Indian Contribution to Linguistics—Panini



 Indian Contribution to Linguistics—Panini

The Origin of Indian Linguistics


[Strictly speaking, Panini is a grammarian, but his influence is far-reaching. There is hardly any field of study untouched by his innovative ideas. All students of English Literature must have some idea about Panini. The picture will become clear when you realize that Ferdinand de Saussure, Swiss linguist and semiotician, widely considered to be one of the founders of 20th century linguistics, spent his life-time as a Professor of Sanskrit at the University of Geneva. Similarly many linguists and literary theoreticians like Edward Sapir, Leonard Bloomfield and Noam Chomsky were influenced by Panini.]

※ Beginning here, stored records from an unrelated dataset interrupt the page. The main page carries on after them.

theorem State.cutAction_inWrite {s : State} {b : Byte} (h : s.emitsNext b) : s.cutAction .inWrite = s.cutWrite b := by
  unfold State.cutAction
  rw [State.nextEmit_eq_some.2 h]

theorem State.cutAction_inSettle {s : State} {b : Byte} (h : s.emitsNext b) : s.cutAction .inSettle = s.transact [] b := by
  unfold State.cutAction
  rw [State.nextEmit_eq_some.2 h]

theorem State.draws_le_cutAction (k : Strike) (s : State) : s.draws ≤ (s.cutAction k).draws := by
  rcases State.cutAction_cases k s with ⟨-, e⟩ | ⟨b, -, -, e⟩ | ⟨b, -, -, e⟩ <;> rw [e] <;> simp

theorem State.assertReset_lcd_of_reset {s : State} {k : Strike} {p : Bool} (hp : p = false) :
    (s.assertReset k p).lcd = (s.cutAction k).lcd := by
  simp [hp]

/-- Settles O39: the registers are the reset values, and events, answers and environment are those of what reset cuts of the running
action. -/
theorem resetTakesEverything : Obligations.ResetTakesEverything := by
  unfold Obligations.ResetTakesEverything
  intro s k p hk
  have hstep : step s = .next (s.taken.assertReset k p) := by
    simp only [step, State.fetch, hk]
  refine ⟨_, hstep, rfl, statusWord_under_reset, rfl, rfl, State.assertReset_script _ _ _, rfl, rfl, rfl, rfl, rfl, ?_,
    State.assertReset_cfg _ _ _, State.assertReset_rstIn _ _ _, State.assertReset_grain _ _ _, ?_, ?_, ?_, ?_⟩
  · rw [State.assertReset_hostIn, State.taken_hostIn_of_hold hk]
  · intro hno
    have e : s.taken.cutAction k = s.taken := State.cutAction_of_no_emit hno
    refine ⟨?_, ?_, fun hp => ?_⟩
    · rw [State.assertReset_events, e, State.taken_events]
    · rw [State.assertReset_answers, e, State.taken_answers]
    · rw [State.assertReset_lcd_of_reset hp, e, State.taken_lcd]
  · rintro b rfl hb
    have e : s.taken.cutAction .inWrite = s.taken.cutWrite b := State.cutAction_inWrite hb
    refine ⟨?_, ?_, fun hp => ?_⟩
    · rw [State.assertReset_events, e, State.cutWrite_events, State.taken_events, State.taken_cfg]
    · rw [State.assertReset_answers, e, State.cutWrite_answers, State.taken_answers]
    · rw [State.assertReset_lcd_of_reset hp, e]
      exact ⟨rfl, rfl⟩
  · rintro b rfl hb
    have e : s.taken.cutAction .inSettle = s.taken.transact [] b := State.cutAction_inSettle hb
    refine ⟨?_, ?_, fun hp ha => ?_, fun hp ha => ?_⟩
    · rw [State.assertReset_events, e, State.transact_events, State.taken_events, State.taken_cfg, State.draw_taken]
    · rw [State.assertReset_answers, e, State.transact_answers, State.taken_answers]
    · rw [State.assertReset_lcd_of_reset hp, e]
      exact State.transact_lcd_of_ack (s := s.taken) ha [] b
    · rw [State.assertReset_lcd_of_reset hp, e, State.transact_lcd_of_fail (s := s.taken) ha]
      exact ⟨rfl, rfl⟩
  · rintro rfl
    exact ⟨(s.taken.cutAction k).draws, State.draws_le_cutAction k s.taken, rfl, rfl⟩

/-! ### A busy block (R25, R113, R161) -/

/-- Settles O23: exec of a request is an acceptance, which waits while BUSY = 1, and what a busy step performs, the end or actions of the
script, reaches no port. -/
theorem portsWaitWhileBusy : Obligations.PortsWaitWhileBusy := by
  unfold Obligations.PortsWaitWhileBusy
  constructor
  · rintro s i hb ⟨p, v, hi⟩
    rcases exec_cases i s with ⟨as, hf, -⟩ | ⟨w, sc, -, e⟩ | ⟨n, -, -, e⟩ | ⟨n, -, -, e⟩ | ⟨rfl, -⟩
    · simp only [List.mem_cons, List.not_mem_nil, or_false] at hi
      rcases hi with rfl | rfl | rfl | rfl | rfl <;> cases hf
    · rw [e, State.accept_of_busy hb]
    · rw [e, State.acceptRender_of_busy hb]
    · rw [e, State.refuse_of_busy hb]
    · simp at hi
  · intro s t hb hrel hstep
    have hwait : s.taken.hostIn = s.hostIn := by rw [State.taken_of_busy hb]
    rcases step_cases_of_busy hrel hb hstep with ⟨-, rfl⟩ | ⟨frag, rest, -, rfl⟩
    · exact ⟨hwait, rfl, rfl⟩
    · obtain ⟨-, -, -, -, hreq, htext, -, hhost, -⟩ := State.runActions_sameButCut frag s.taken
      exact ⟨hhost.trans hwait, htext, hreq⟩

theorem State.fetchScript_of_done {s : State} (h : s.script.drop s.pc = []) : s.fetchScript = .finish := by
  unfold State.fetchScript
  rw [h]
  cases s.grain <;> rfl
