-- ==== Sys2Proof/Config.lean ====
section
/-! DEFINITION. What an instance of the hardware fixes and the spec leaves open: `HDR_LEN` and `RAW_DEPTH`
(00_scope.md R6, 93_implementation_defined.md U19; log 1). -/

namespace Sys2Proof

/-- The two open parameters (R6). -/
structure Params where
  /-- `HDR_LEN`: bytes of the header line, its terminator included. -/
  hdrLen : Nat
  /-- `RAW_DEPTH`: capacity of the sample buffer in bytes. -/
  rawDepth : Nat
  deriving DecidableEq, Repr

/-- R6's constraint on the pair, so that every counter fits 32 bits. -/
abbrev Params.Legal (p : Params) : Prop :=
  1 ≤ p.rawDepth ∧ p.hdrLen + 66 * (p.rawDepth / 64) + 66 < 2 ^ 32

/-- FREE VALUE. `RAW_DEPTH - 1` of the instance. 4164816767 is the largest `RAW_DEPTH` that R6's constraint allows
(with `HDR_LEN = 0`), so the type states a bound of the spec and nothing more. -/
opaque Config.rawDepthIndex : Fin 4164816767

/-- FREE VALUE. `HDR_LEN` of the instance, in the range R6's constraint leaves beside `RAW_DEPTH`. -/
opaque Config.hdrLenIndex : Fin ((4294967296 - 67 - 66 * ((Config.rawDepthIndex.val + 1) / 64)) + 1)

/-- The parameters of the instance `State.reset` is the reset state of. Nothing is known of them but `Params.Legal`. -/
def Config.params : Params where
  hdrLen := Config.hdrLenIndex.val
  rawDepth := Config.rawDepthIndex.val + 1

end Sys2Proof
end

“The descriptive grammar of Sanskrit, which Panini brought to its perfection, is one of the greatest monuments of human intelligence and an indispensable model for the description of languages”—Leonard Bloomfield.

The Vedas are the oldest Sanskrit texts. One of their many themes is the power of speech. Hence, the ancient Indians placed such importance on preserving the Vedas as precisely as possible: speech was powerful, and holy speech deserved to be preserved exactly as it was first said.

With this in mind, the ancient Indians began devising ways to preserve the Vedas exactly. Plain memorization could never be enough, for distortions inevitably slip in. Instead, they eventually realized that it was important to describe language itself. At first, these explanations dealt with phonetics, the most fundamental part of speech. Indeed, the organizational scheme that we learned for the stops and nasals — starting with ‘ka’ and neatly progressing to ‘ma’ — was likely developed some time around 800 BCE.

As far as we know, this moment marks the beginning of linguistics, the rigorous and scientific study of language. But mere "description" of language slowly became more comprehensive, and as the musings of a few learned men became a rigorous and standardized study of language, the description of Sanskrit became more and more complete. Various theories of language's purpose and nature emerged, and different models were created for its use. But none excelled the one devised by Panini.

PANINI

We know almost nothing about Panini. Scholars guess that he lived between the 5th and 3rd centuries BCE. From his work, though, it is clear that he came at the end of a long line of Sanskrit linguists. His work was the culmination of perhaps centuries of study and debate. Indeed, his work was considered so perfect that the ancient Indians did not think the work of his predecessors worth keeping. For that reason, most of the tradition's history is lost to us. But, we still have its crown jewel.

The Ashtadhyayi

The Grammatical system elaborated by native Grammarians, is in itself most perfect, and those who have tested Panini's work will readily admit that there is no Grammar in any language that could vie with the wonderful mechanism of his eight books of Grammatical rules.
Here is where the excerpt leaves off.